By comparison, the Detroit Tigers spring training relationship had an impact of about $55 million in the same time frame.
“Every weekend in January through June we’re having some kind of competition that’s putting heads in beds. But the public doesn’t necessarily understand that piece,” Camarillo said.
In October 2022, the “Paw Patrol Live!” production paid $30,000 to book the Youkey Theater for 18 days of rehearsal. Then it performed a packed show, bringing in another $24,283 in net revenue before embarking on its national tour.
In March, the two-day East Coast Cheer competition yielded net revenue of $35,361 ($17,681 per day).
Camarillo said up to 65% of the center’s events are repeat business like the annual Sewing and Quilt Expo, which draws thousands of visitors to the RP Funding Center. “That’s our bread and butter.”
He said his advice to his successor would be, “Stay the course. It’s a good plan. We have good people selling. We have enough business.”
But it might not be that simple. The city invited several professional venue management companies to visit the RP Funding Center last year. At least two — the Oak View Group and the Anschutz Entertainment Group — toured the facility and met with the staff, but decided not to submit proposals.

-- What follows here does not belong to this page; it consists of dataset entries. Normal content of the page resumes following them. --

/-- The checks of EPOCH_COMMIT. -/
def State.epochCommitChecks (s : State) (c : Ch) (e : Exec) : Checks :=
  let ep := (s.chan c).ep
  (true,
    [e.plenIn [16], e.rsv 0 0xFE, e.rsv 1 0xFF, chk (decide (e.par 0 1 % 2 = 1) && decide (1000000000 ≤ e.par 10 4)) stBadParam 10,
      e.rsv 14 0xFF, e.rsv 15 0xFF, s.rightC c e, s.onlyOn c],
    [chk ((s.chan c).othState != .staged || ep.armed || ep.pending) stEpoch])

/-- EPOCH_COMMIT: at once at the next wrap, or by schedule (R285). -/
def execEpochCommit (c : Ch) (x : Fin 8) (s : State) : Out := .next (s.command c x 0x21 fun e s =>
  let ep := (s.chan c).ep
  if e.phase = 1 then
    if ep.pending || (s.chan c).curSlot == e.nums.getD 0 0 then s
    else
      let d := s.field (chR c 0x5024) 0 32 * 2 ^ 32 + s.field (chR c 0x5028) 0 30
      (s.journalBy c x [s.epochItem c]).finish c x stOK d
  else
    let sched := e.par 0 1 % 2 = 1
    s.gate c x (s.epochCommitChecks c e)
      (let s := s.writeSlack c x (e.par 2 2)
       if sched then
         let s := (s.writeSched c (e.par 4 6) (e.par 10 4)).epArm c
         s.finish c x (if (s.chan c).ep.armed then stOK else stEpoch)
       else (s.epCommit c).setPhase c x 1 [(s.chan c).curSlot]))

/-- The entries of the staged version, block by block (R286). -/
def State.abortRun (c : Ch) (x : Nat) : Nat → Nat → State → State
  | 0, _, s => s
  | n + 1, done, s =>
    match (s.chan c).ep.stagedWork with
    | [] =>
      if s.writing c x then s.setPhase c x 1 [done]
      else
        let s := s.epFree c
        (s.journalBy c x [s.epochItem c]).finish c x stOK done
    | k :: _ =>
      match s.lockTurn c x [k / 4096] with
      | some s => s.setPhase c x 1 [done]
      | none =>
        let s := s.settle c x k
        State.abortRun c x n (done + 1) (s.modEp c (fun e => { e with stagedWork := e.stagedWork.drop 1 }))

/-- The checks of EPOCH_ABORT. -/
def State.epochAbortChecks (s : State) (c : Ch) (e : Exec) : Checks :=
  (true, [e.plenIn [0], s.rightC c e, s.onlyOn c], [chk ((s.chan c).othState != .staged || (s.chan c).ep.pending) stEpoch])

/-- EPOCH_ABORT: disarm, restore every entry that the staged version changed, and free the slot; a schedule that fires in the
cycle of the DISARM makes the commit proceed and the command end EPOCH_STATE (R286). -/
def execEpochAbort (c : Ch) (x : Fin 8) (s : State) : Out := .next (s.command c x 0x22 fun e s =>
  let ep := (s.chan c).ep
  let lost := (s.chan c).othState != .staged || ep.pending || s.schedDue c
  let run (s : State) : State := State.abortRun c x ((s.chan c).ep.stagedWork.length + 1) (e.nums.getD 0 0) s
  if e.phase = 1 then (if lost then s.finish c x stEpoch else run s)
  else s.gate c x (s.epochAbortChecks c e)
    (let s' := if ep.armed then s.epDisarm c else s
     if lost then s'.finish c x stEpoch else run s'))

/-- The checks of EPOCH_RETIRE. -/
def State.epochRetireChecks (s : State) (c : Ch) (e : Exec) : Checks :=
  (true, [e.plenIn [0], s.rightC c e, s.onlyOn c], [chk ((s.chan c).othState == .staged) stEpoch])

Camarillo said it was because they didn’t think they could do a better job of cutting costs than the employees who were already in place.
“The team at the RP Funding Center, they’re the best. They’ve been through the most hardship, I think, of any department in the city. We were the only department that had to have furloughs coming out of the pandemic,” he said.
“And then there was this opportunity for a private management company to come in, which was very unfair to everybody … We didn’t know what our futures would hold,” he said. “But we stepped up. We showed these private companies our wonderful building that we’re very proud of. We did the walkthroughs with them. Very professional. And you know what, I could have told you it wasn’t going to work. But we did what we had to do.”
“My team conducted themselves like real professionals,” Camarillo said. “It’s a great team, so I know they’ll be fine because they’re really good at what they do.”